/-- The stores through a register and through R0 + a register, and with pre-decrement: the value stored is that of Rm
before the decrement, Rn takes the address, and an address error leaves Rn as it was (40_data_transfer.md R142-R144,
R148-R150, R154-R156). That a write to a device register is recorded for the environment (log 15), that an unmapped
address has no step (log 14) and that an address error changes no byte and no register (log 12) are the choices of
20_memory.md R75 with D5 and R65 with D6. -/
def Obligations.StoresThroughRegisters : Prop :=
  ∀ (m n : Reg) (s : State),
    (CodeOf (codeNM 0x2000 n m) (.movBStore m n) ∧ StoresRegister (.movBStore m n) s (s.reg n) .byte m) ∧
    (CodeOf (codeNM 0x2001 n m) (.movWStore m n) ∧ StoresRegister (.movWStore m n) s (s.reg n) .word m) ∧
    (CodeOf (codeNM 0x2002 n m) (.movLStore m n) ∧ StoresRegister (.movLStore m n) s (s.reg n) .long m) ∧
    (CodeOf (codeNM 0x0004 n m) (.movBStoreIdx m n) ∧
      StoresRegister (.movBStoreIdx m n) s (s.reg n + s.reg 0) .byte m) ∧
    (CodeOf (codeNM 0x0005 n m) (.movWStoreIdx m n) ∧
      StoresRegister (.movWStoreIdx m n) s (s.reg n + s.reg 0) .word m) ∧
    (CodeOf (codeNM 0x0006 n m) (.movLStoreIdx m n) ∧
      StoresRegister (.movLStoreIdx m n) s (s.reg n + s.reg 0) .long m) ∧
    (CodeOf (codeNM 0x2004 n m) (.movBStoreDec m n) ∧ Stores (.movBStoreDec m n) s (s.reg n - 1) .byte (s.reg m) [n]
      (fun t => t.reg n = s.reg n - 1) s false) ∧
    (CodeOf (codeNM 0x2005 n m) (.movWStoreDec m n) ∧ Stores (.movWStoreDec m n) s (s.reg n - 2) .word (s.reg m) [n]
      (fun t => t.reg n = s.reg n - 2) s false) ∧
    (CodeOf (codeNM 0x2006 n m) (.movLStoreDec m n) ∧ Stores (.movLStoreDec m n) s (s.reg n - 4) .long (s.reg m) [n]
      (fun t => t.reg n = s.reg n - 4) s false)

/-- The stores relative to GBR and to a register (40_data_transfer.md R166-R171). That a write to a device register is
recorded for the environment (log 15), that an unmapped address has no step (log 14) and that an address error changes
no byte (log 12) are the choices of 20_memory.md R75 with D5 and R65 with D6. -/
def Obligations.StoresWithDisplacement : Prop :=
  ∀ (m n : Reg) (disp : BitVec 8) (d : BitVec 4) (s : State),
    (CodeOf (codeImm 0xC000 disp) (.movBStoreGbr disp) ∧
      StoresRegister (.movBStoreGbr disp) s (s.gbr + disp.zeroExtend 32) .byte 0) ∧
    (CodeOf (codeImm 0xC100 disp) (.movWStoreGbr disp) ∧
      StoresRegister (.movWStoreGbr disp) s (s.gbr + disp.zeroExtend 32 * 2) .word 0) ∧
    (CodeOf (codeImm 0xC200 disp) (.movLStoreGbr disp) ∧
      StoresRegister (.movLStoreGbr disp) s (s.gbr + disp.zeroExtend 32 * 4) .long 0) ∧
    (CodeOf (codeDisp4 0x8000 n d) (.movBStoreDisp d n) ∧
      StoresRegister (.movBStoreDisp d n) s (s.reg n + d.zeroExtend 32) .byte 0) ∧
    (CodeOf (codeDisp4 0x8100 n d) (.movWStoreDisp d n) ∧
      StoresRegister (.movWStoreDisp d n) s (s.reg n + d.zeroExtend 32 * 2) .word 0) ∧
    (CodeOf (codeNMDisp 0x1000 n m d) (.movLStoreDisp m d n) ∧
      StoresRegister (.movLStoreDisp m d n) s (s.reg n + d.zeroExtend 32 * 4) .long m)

Task: Every line from the top of the material above through the line holding "register (log 12) are the choices of" should be reproduced word for word, and nothing beyond it.

Solution to this problem:
/-- The stores through a register and through R0 + a register, and with pre-decrement: the value stored is that of Rm
before the decrement, Rn takes the address, and an address error leaves Rn as it was (40_data_transfer.md R142-R144,
R148-R150, R154-R156). That a write to a device register is recorded for the environment (log 15), that an unmapped
address has no step (log 14) and that an address error changes no byte and no register (log 12) are the choices of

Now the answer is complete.